1. An improved regatta timing watch, comprising:
a case having a plurality of manually actuated switches, and having a microcomputer in said case responsive to said switches, and having an annunciator in said cases responsive to said microcomputer,
an electrooptical display disposed in said case and having a plurality of first actuatable segments arranged to display digits and a plurality of second actuatable circumferentially spaced radial segments surrounding said first segments,
said microcomputer being programmed to provide a time of day mode adapted to generate and display the time of day on said first segments, and a timer mode initiated in response to actuation of at least one of said switches, said timer mode being adapted so as to display time of day on said second segments and to display on said first segments the time remaining in a selected countdown period, said countdown period being selected in response to actuation of at least one of said switches.
2. The combination according to claim 1, wherein said microcomputer is adapted upon occurrence of a preselected remaining time in said selected countdown period to cease displaying time of day on said second segments and to sequentially actuate said second segments in a predetermined pattern to indicate time remaining before start of a race.
3. The combination according to claim 2, wherein said microcomputer is programmed to actuate said second segments both cumulatively and circumferentially in sequence.
4. The combination according to claim 3, wherein said second segments are cumulatively actuated at first intervals of time and cumulatively deactivated at second shorter intervals of time.
5. The combination according to claim 1, wherein said annunciator is driven by a first signal from said microcomputer to provide a first distinctive sound in a manner which is coordinated with actuation of preselected intervals displayed on said first segments when the second segments are displaying time of day.
6. The combination according to claim 2, wherein said annunciator is driven by a second signal from said microcomputer to provide a second distinctive sound in a manner which is coordinated with actuation of preselected intervals displayed on said first segments when the second segments are displaying said predetermined pattern.
7. The combination according to claim 1, wherein said annunciator is driven by signals from said microcomputer to provide distinctive sounds at a preselected interval before display of preselected times on said segments.
8. The combination according to claim 1, wherein said microcomputer is programmed to provide a ratio calculation mode, wherein a first time interval on a first sailing course and a second time interval on a second sailig course may be selected by actuation of a selected one of said switches, said microcomputer being adapted to compute and store a ratio of said first and second time intervals.
9. The combination according to claim 8, wherein said ratio is displayed on said first segments.
10. The combination according to claim 8, wherein said first and second time intervals are displayed on said first segments while counting up from a zero time initiated by said selected switch.

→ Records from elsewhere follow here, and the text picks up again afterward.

-- ==== Sys2Proof/Laws/Store.lean ====
section
/-!
SUPPORT. The canonical form of what is stored (Safety.lean) is kept by every operation on lists of stored values and of
interrupt leaves.
-/
set_option linter.all false
namespace Sys2Proof.Machine

theorem rising_filter {α : Type} {l : List (Nat × α)} (p : Nat × α → Bool) (h : Rising l) : Rising (l.filter p) :=
  List.Pairwise.filter p h

theorem rising_storePut {α : Type} {l : List (Nat × α)} (k : Nat) (v : α) (h : Rising l) : Rising (storePut k v l) := by
  unfold storePut Rising
  rw [List.pairwise_append, List.pairwise_cons]
  refine ⟨rising_filter _ h, ⟨?_, rising_filter _ h⟩, ?_⟩
  · intro a ha
    simpa using (List.mem_filter.1 ha).2
  · intro a ha b hb
    have h1 : a.1 < k := by simpa using (List.mem_filter.1 ha).2
    rcases List.mem_cons.1 hb with rfl | hb
    · exact h1
    · have h2 : k < b.1 := by simpa using (List.mem_filter.1 hb).2
      omega

theorem mem_storePut {α : Type} {l : List (Nat × α)} {k : Nat} {v : α} {p : Nat × α} (h : p ∈ storePut k v l) : p = (k, v) ∨ p ∈ l := by
  unfold storePut at h
  rcases List.mem_append.1 h with h | h
  · exact .inr (List.mem_filter.1 h).1
  · rcases List.mem_cons.1 h with rfl | h
    · exact .inl rfl
    · exact .inr (List.mem_filter.1 h).1

@[simp] theorem regsOk_put {l : List (Nat × Int)} (k : Nat) (v : Int) (h : RegsOk l) : RegsOk (regsPut k v l) := by
  unfold regsPut
  split
  · exact ⟨rising_filter _ h.1, fun p hp => h.2 p (List.mem_filter.1 hp).1⟩
  · rename_i hv
    refine ⟨rising_storePut k v h.1, fun p hp => ?_⟩
    rcases mem_storePut hp with rfl | hp
    · exact hv
    · exact h.2 p hp

@[simp] theorem blobsOk_put {l : List (Nat × List Byte)} (k : Nat) (v : List Byte) (h : BlobsOk l) : BlobsOk (blobsPut k v l) := by
  unfold blobsPut
  split
  · exact ⟨rising_filter _ h.1, fun p hp => h.2 p (List.mem_filter.1 hp).1⟩
  · rename_i hv
    refine ⟨rising_storePut k v h.1, fun p hp => ?_⟩
    rcases mem_storePut hp with rfl | hp
    · exact hv
    · exact h.2 p hp

theorem regsOk_filter {l : List (Nat × Int)} (p : Nat × Int → Bool) (h : RegsOk l) : RegsOk (l.filter p) :=
  ⟨rising_filter p h.1, fun q hq => h.2 q (List.mem_filter.1 hq).1⟩

theorem blobsOk_filter {l : List (Nat × List Byte)} (p : Nat × List Byte → Bool) (h : BlobsOk l) : BlobsOk (l.filter p) :=
  ⟨rising_filter p h.1, fun q hq => h.2 q (List.mem_filter.1 hq).1⟩

theorem regsOk_loaded {l stored : List (Nat × Int)} (h : RegsOk l) (hs : ∀ p ∈ stored, p.2 ≠ regDefault p.1) : RegsOk (loaded l stored) := by
  unfold loaded
  have hv : RegsOk (volatileOf l) := regsOk_filter _ h
  generalize volatileOf l = m at hv
  induction stored generalizing m with
  | nil => exact hv
  | cons a rest ih =>
    refine ih (fun p hp => hs p (List.mem_cons_of_mem _ hp)) _ ⟨rising_storePut _ _ hv.1, fun p hp => ?_⟩
    rcases mem_storePut hp with rfl | hp
    · exact hs a (List.mem_cons_self ..)
    · exact hv.2 p hp

theorem blobsOk_loaded {l stored : List (Nat × List Byte)} (h : BlobsOk l) (hs : ∀ p ∈ stored, p.2 ≠ []) : BlobsOk (loaded l stored) := by
  unfold loaded
  have hv : BlobsOk (volatileOf l) := blobsOk_filter _ h
  generalize volatileOf l = m at hv
  induction stored generalizing m with
  | nil => exact hv
  | cons a rest ih =>
    refine ih (fun p hp => hs p (List.mem_cons_of_mem _ hp)) _ ⟨rising_storePut _ _ hv.1, fun p hp => ?_⟩
    rcases mem_storePut hp with rfl | hp
    · exact hs a (List.mem_cons_self ..)
    · exact hv.2 p hp

@[simp] theorem regsOk_nil : RegsOk [] := ⟨List.Pairwise.nil, fun _ h => nomatch h⟩
@[simp] theorem blobsOk_nil : BlobsOk [] := ⟨List.Pairwise.nil, fun _ h => nomatch h⟩
@[simp] theorem leavesOk_nil : LeavesOk [] := List.Pairwise.nil

theorem leafHit_key (l : List Leaf) (reg bit : Nat) : (leafHit l reg bit).key = reg * 32 + bit := by
  unfold leafHit leafAt
  split
  · rename_i x hx
    have := List.find?_some hx
    simpa [Leaf.key] using this
  · rfl

@[simp] theorem leavesOk_put {l : List Leaf} (x : Leaf) (h : LeavesOk l) : LeavesOk (leafPut x l) := by
  unfold leafPut LeavesOk
  rw [List.pairwise_append, List.pairwise_cons]
  refine ⟨List.Pairwise.filter _ h, ⟨?_, List.Pairwise.filter _ h⟩, ?_⟩
  · intro a ha
    simpa using (List.mem_filter.1 ha).2
  · intro a ha b hb
    have h1 : a.key < x.key := by simpa using (List.mem_filter.1 ha).2
    rcases List.mem_cons.1 hb with rfl | hb
    · exact h1
    · have h2 : x.key < b.key := by simpa using (List.mem_filter.1 hb).2
      omega

theorem leavesOk_map {l : List Leaf} {f : Leaf → Leaf} (hf : ∀ x, (f x).key = x.key) (h : LeavesOk l) : LeavesOk (l.map f) := by
  unfold LeavesOk
  rw [List.pairwise_map]
  simpa [hf, LeavesOk] using h

@[simp] theorem cleared_key (x : Leaf) : x.cleared.key = x.key := by
  unfold Leaf.cleared Leaf.key
  split <;> rfl

@[simp] theorem leavesOk_cleared {l : List Leaf} (reg mask : Nat) (h : LeavesOk l) : LeavesOk (leavesCleared l reg mask) :=
  leavesOk_map (fun x => by split <;> simp) h

@[simp] theorem leavesOk_taken {l : List Leaf} (reg mask : Nat) (h : LeavesOk l) : LeavesOk (leavesTaken l reg mask) :=
  leavesOk_map (fun x => by split <;> simp) h

@[simp] theorem leavesOk_without {l : List Leaf} (reg bit : Nat) (h : LeavesOk l) : LeavesOk (leavesWithout l reg bit) :=
  List.Pairwise.filter _ h

@[simp] theorem leavesOk_endCycle {l : List Leaf} (h : LeavesOk l) : LeavesOk (l.filterMap Leaf.endCycle) := by
  unfold LeavesOk at *
  rw [List.pairwise_filterMap]
  refine h.imp ?_
  intro a b hab x hx y hy
  have key : ∀ {u v : Leaf}, u.endCycle = some v → v.key = u.key := by
    intro u v e
    unfold Leaf.endCycle at e
    split at e
    · cases e
    · cases e; rfl
  rw [key hx, key hy]
  exact hab

@[simp] theorem flashOk_cutShort {f : FlashStore} (h : FlashOk f) : FlashOk f.cutShort :=
  ⟨h.regs, h.blobs, fun _ hw => by simp [FlashStore.cutShort] at hw⟩

@[simp] theorem flashOk_complete {f : FlashStore} (good : Bool) (h : FlashOk f) : FlashOk (f.complete good) := by
  unfold FlashStore.complete
  split
  · rename_i w hw
    have := h.writing w hw
    split
    · exact ⟨this.1, this.2, fun _ hw => by simp at hw⟩
    · exact ⟨h.regs, h.blobs, fun _ hw => by simp at hw⟩
  · exact h

end Sys2Proof.Machine
end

11. The combination according to claim 8, wherein said microcomputer is adapted to calculate a turn time by multiplying said ratio by time remaining in said selected countdown period before start of a race.
12. The combination according to claim 11, wherein said annunciator is driven by a third signal from said microcomputer to provide a third distinctive sound at said turn time.
13. The combination according to claim 1, wherein said microcomputer in the time of day mode is adapted to generate and display the time of day on both said first and second segments.
14. The combination according to claim 13, wherein the local time of day is displayed digitally on the first segments while the time in another time zone is displayed analog fashion on said second segments.
This invention relates generally to a wristwatch especially adapted for participants in a sailing regatta, and more particularly to a wristwatch especially adapted to assist preparation and positioning of the boat prior to starting of the race.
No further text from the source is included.